**WHAT THE EXERCISE ASKS:** Send back the listing, word for word.

**INFORMATION SHOWN:**
Start of Block
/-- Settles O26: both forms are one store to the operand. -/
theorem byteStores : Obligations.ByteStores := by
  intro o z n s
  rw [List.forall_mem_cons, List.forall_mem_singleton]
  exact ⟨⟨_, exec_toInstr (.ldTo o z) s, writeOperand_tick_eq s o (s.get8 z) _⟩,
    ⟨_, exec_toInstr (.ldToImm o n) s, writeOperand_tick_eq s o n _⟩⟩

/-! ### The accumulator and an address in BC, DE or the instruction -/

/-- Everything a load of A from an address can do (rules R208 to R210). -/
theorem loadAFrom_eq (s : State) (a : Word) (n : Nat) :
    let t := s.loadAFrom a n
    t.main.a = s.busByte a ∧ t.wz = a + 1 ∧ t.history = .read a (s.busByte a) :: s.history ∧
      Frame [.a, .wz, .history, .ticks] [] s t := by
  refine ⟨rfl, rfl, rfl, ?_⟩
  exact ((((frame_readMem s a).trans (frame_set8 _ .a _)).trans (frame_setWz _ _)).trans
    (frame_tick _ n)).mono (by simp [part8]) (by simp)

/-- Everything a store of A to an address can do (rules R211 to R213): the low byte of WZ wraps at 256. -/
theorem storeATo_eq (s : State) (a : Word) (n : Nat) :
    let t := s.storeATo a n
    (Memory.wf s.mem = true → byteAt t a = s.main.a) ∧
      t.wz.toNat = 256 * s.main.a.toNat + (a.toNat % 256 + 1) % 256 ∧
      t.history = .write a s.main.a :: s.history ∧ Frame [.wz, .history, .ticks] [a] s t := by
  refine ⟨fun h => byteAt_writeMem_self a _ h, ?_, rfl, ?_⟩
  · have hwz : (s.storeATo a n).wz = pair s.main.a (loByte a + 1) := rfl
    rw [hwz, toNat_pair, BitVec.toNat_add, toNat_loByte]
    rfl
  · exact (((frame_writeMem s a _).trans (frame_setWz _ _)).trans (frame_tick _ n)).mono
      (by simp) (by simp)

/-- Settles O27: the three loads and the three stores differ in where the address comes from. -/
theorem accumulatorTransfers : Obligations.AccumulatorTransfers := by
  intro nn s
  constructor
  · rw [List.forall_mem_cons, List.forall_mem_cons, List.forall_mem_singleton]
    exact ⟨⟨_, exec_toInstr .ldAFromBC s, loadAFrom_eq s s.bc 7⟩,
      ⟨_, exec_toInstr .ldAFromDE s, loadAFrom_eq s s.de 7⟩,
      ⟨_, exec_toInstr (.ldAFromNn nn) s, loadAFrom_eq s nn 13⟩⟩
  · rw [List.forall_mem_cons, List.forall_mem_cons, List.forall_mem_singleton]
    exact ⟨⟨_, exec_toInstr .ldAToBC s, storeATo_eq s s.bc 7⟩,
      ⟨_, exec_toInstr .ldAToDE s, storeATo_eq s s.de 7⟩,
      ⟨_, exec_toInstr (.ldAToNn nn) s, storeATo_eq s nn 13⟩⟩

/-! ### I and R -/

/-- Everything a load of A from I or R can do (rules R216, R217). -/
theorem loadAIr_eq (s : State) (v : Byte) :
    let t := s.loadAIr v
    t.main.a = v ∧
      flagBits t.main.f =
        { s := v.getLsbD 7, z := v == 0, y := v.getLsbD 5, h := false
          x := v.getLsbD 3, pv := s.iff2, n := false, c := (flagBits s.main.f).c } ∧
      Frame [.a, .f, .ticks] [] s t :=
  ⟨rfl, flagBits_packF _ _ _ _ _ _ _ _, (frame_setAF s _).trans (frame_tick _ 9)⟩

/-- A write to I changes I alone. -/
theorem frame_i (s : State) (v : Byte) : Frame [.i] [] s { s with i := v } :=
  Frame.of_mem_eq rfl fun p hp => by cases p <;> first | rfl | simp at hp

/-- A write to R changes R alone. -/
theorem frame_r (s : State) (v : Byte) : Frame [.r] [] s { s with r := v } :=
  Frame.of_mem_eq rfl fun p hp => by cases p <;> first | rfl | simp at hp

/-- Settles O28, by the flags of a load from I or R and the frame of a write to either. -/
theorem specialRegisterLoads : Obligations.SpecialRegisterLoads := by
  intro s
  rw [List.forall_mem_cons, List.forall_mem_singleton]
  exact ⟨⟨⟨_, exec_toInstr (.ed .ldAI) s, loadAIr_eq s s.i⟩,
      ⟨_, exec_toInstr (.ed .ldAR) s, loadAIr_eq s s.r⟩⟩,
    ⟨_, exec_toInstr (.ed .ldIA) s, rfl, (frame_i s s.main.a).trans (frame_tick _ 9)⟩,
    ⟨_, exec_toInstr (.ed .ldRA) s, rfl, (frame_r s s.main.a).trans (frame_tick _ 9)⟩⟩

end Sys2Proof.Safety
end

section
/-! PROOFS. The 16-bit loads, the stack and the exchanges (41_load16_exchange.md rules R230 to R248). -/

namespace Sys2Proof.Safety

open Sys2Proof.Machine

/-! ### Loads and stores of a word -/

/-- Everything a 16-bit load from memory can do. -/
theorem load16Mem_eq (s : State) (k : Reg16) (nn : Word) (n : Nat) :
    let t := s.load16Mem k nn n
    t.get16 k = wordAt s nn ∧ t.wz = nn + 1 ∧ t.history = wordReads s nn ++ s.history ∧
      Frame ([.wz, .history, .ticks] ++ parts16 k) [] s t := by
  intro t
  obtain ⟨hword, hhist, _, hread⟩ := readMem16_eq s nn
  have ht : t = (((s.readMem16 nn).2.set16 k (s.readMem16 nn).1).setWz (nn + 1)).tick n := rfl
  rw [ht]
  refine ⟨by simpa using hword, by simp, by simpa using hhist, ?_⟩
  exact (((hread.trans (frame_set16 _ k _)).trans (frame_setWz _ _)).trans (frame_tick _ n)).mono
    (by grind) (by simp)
End of Block
**OUTPUT FOR THIS EXERCISE:**
/-- Settles O26: both forms are one store to the operand. -/
theorem byteStores : Obligations.ByteStores := by
  intro o z n s
  rw [List.forall_mem_cons, List.forall_mem_singleton]
  exact ⟨⟨_, exec_toInstr (.ldTo o z) s, writeOperand_tick_eq s o (s.get8 z) _⟩,
    ⟨_, exec_toInstr (.ldToImm o n) s, writeOperand_tick_eq s o n _⟩⟩

/-! ### The accumulator and an address in BC, DE or the instruction -/

/-- Everything a load of A from an address can do (rules R208 to R210). -/
theorem loadAFrom_eq (s : State) (a : Word) (n : Nat) :
    let t := s.loadAFrom a n
    t.main.a = s.busByte a ∧ t.wz = a + 1 ∧ t.history = .read a (s.busByte a) :: s.history ∧
      Frame [.a, .wz, .history, .ticks] [] s t := by
  refine ⟨rfl, rfl, rfl, ?_⟩
  exact ((((frame_readMem s a).trans (frame_set8 _ .a _)).trans (frame_setWz _ _)).trans
    (frame_tick _ n)).mono (by simp [part8]) (by simp)

/-- Everything a store of A to an address can do (rules R211 to R213): the low byte of WZ wraps at 256. -/
theorem storeATo_eq (s : State) (a : Word) (n : Nat) :
    let t := s.storeATo a n
    (Memory.wf s.mem = true → byteAt t a = s.main.a) ∧
      t.wz.toNat = 256 * s.main.a.toNat + (a.toNat % 256 + 1) % 256 ∧
      t.history = .write a s.main.a :: s.history ∧ Frame [.wz, .history, .ticks] [a] s t := by
  refine ⟨fun h => byteAt_writeMem_self a _ h, ?_, rfl, ?_⟩
  · have hwz : (s.storeATo a n).wz = pair s.main.a (loByte a + 1) := rfl
    rw [hwz, toNat_pair, BitVec.toNat_add, toNat_loByte]
    rfl
  · exact (((frame_writeMem s a _).trans (frame_setWz _ _)).trans (frame_tick _ n)).mono
      (by simp) (by simp)

/-- Settles O27: the three loads and the three stores differ in where the address comes from. -/
theorem accumulatorTransfers : Obligations.AccumulatorTransfers := by
  intro nn s
  constructor
  · rw [List.forall_mem_cons, List.forall_mem_cons, List.forall_mem_singleton]
    exact ⟨⟨_, exec_toInstr .ldAFromBC s, loadAFrom_eq s s.bc 7⟩,
      ⟨_, exec_toInstr .ldAFromDE s, loadAFrom_eq s s.de 7⟩,
      ⟨_, exec_toInstr (.ldAFromNn nn) s, loadAFrom_eq s nn 13⟩⟩
  · rw [List.forall_mem_cons, List.forall_mem_cons, List.forall_mem_singleton]
    exact ⟨⟨_, exec_toInstr .ldAToBC s, storeATo_eq s s.bc 7⟩,
      ⟨_, exec_toInstr .ldAToDE s, storeATo_eq s s.de 7⟩,
      ⟨_, exec_toInstr (.ldAToNn nn) s, storeATo_eq s nn 13⟩⟩

/-! ### I and R -/

/-- Everything a load of A from I or R can do (rules R216, R217). -/
theorem loadAIr_eq (s : State) (v : Byte) :
    let t := s.loadAIr v
    t.main.a = v ∧
      flagBits t.main.f =
        { s := v.getLsbD 7, z := v == 0, y := v.getLsbD 5, h := false
          x := v.getLsbD 3, pv := s.iff2, n := false, c := (flagBits s.main.f).c } ∧
      Frame [.a, .f, .ticks] [] s t :=
  ⟨rfl, flagBits_packF _ _ _ _ _ _ _ _, (frame_setAF s _).trans (frame_tick _ 9)⟩

/-- A write to I changes I alone. -/
theorem frame_i (s : State) (v : Byte) : Frame [.i] [] s { s with i := v } :=
  Frame.of_mem_eq rfl fun p hp => by cases p <;> first | rfl | simp at hp

/-- A write to R changes R alone. -/
theorem frame_r (s : State) (v : Byte) : Frame [.r] [] s { s with r := v } :=
  Frame.of_mem_eq rfl fun p hp => by cases p <;> first | rfl | simp at hp

/-- Settles O28, by the flags of a load from I or R and the frame of a write to either. -/
theorem specialRegisterLoads : Obligations.SpecialRegisterLoads := by
  intro s
  rw [List.forall_mem_cons, List.forall_mem_singleton]
  exact ⟨⟨⟨_, exec_toInstr (.ed .ldAI) s, loadAIr_eq s s.i⟩,
      ⟨_, exec_toInstr (.ed .ldAR) s, loadAIr_eq s s.r⟩⟩,
    ⟨_, exec_toInstr (.ed .ldIA) s, rfl, (frame_i s s.main.a).trans (frame_tick _ 9)⟩,
    ⟨_, exec_toInstr (.ed .ldRA) s, rfl, (frame_r s s.main.a).trans (frame_tick _ 9)⟩⟩

end Sys2Proof.Safety
end

section
/-! PROOFS. The 16-bit loads, the stack and the exchanges (41_load16_exchange.md rules R230 to R248). -/

namespace Sys2Proof.Safety

open Sys2Proof.Machine

/-! ### Loads and stores of a word -/

/-- Everything a 16-bit load from memory can do. -/
theorem load16Mem_eq (s : State) (k : Reg16) (nn : Word) (n : Nat) :
    let t := s.load16Mem k nn n
    t.get16 k = wordAt s nn ∧ t.wz = nn + 1 ∧ t.history = wordReads s nn ++ s.history ∧
      Frame ([.wz, .history, .ticks] ++ parts16 k) [] s t := by
  intro t
  obtain ⟨hword, hhist, _, hread⟩ := readMem16_eq s nn
  have ht : t = (((s.readMem16 nn).2.set16 k (s.readMem16 nn).1).setWz (nn + 1)).tick n := rfl
  rw [ht]
  refine ⟨by simpa using hword, by simp, by simpa using hhist, ?_⟩
  exact (((hread.trans (frame_set16 _ k _)).trans (frame_setWz _ _)).trans (frame_tick _ n)).mono
    (by grind) (by simp)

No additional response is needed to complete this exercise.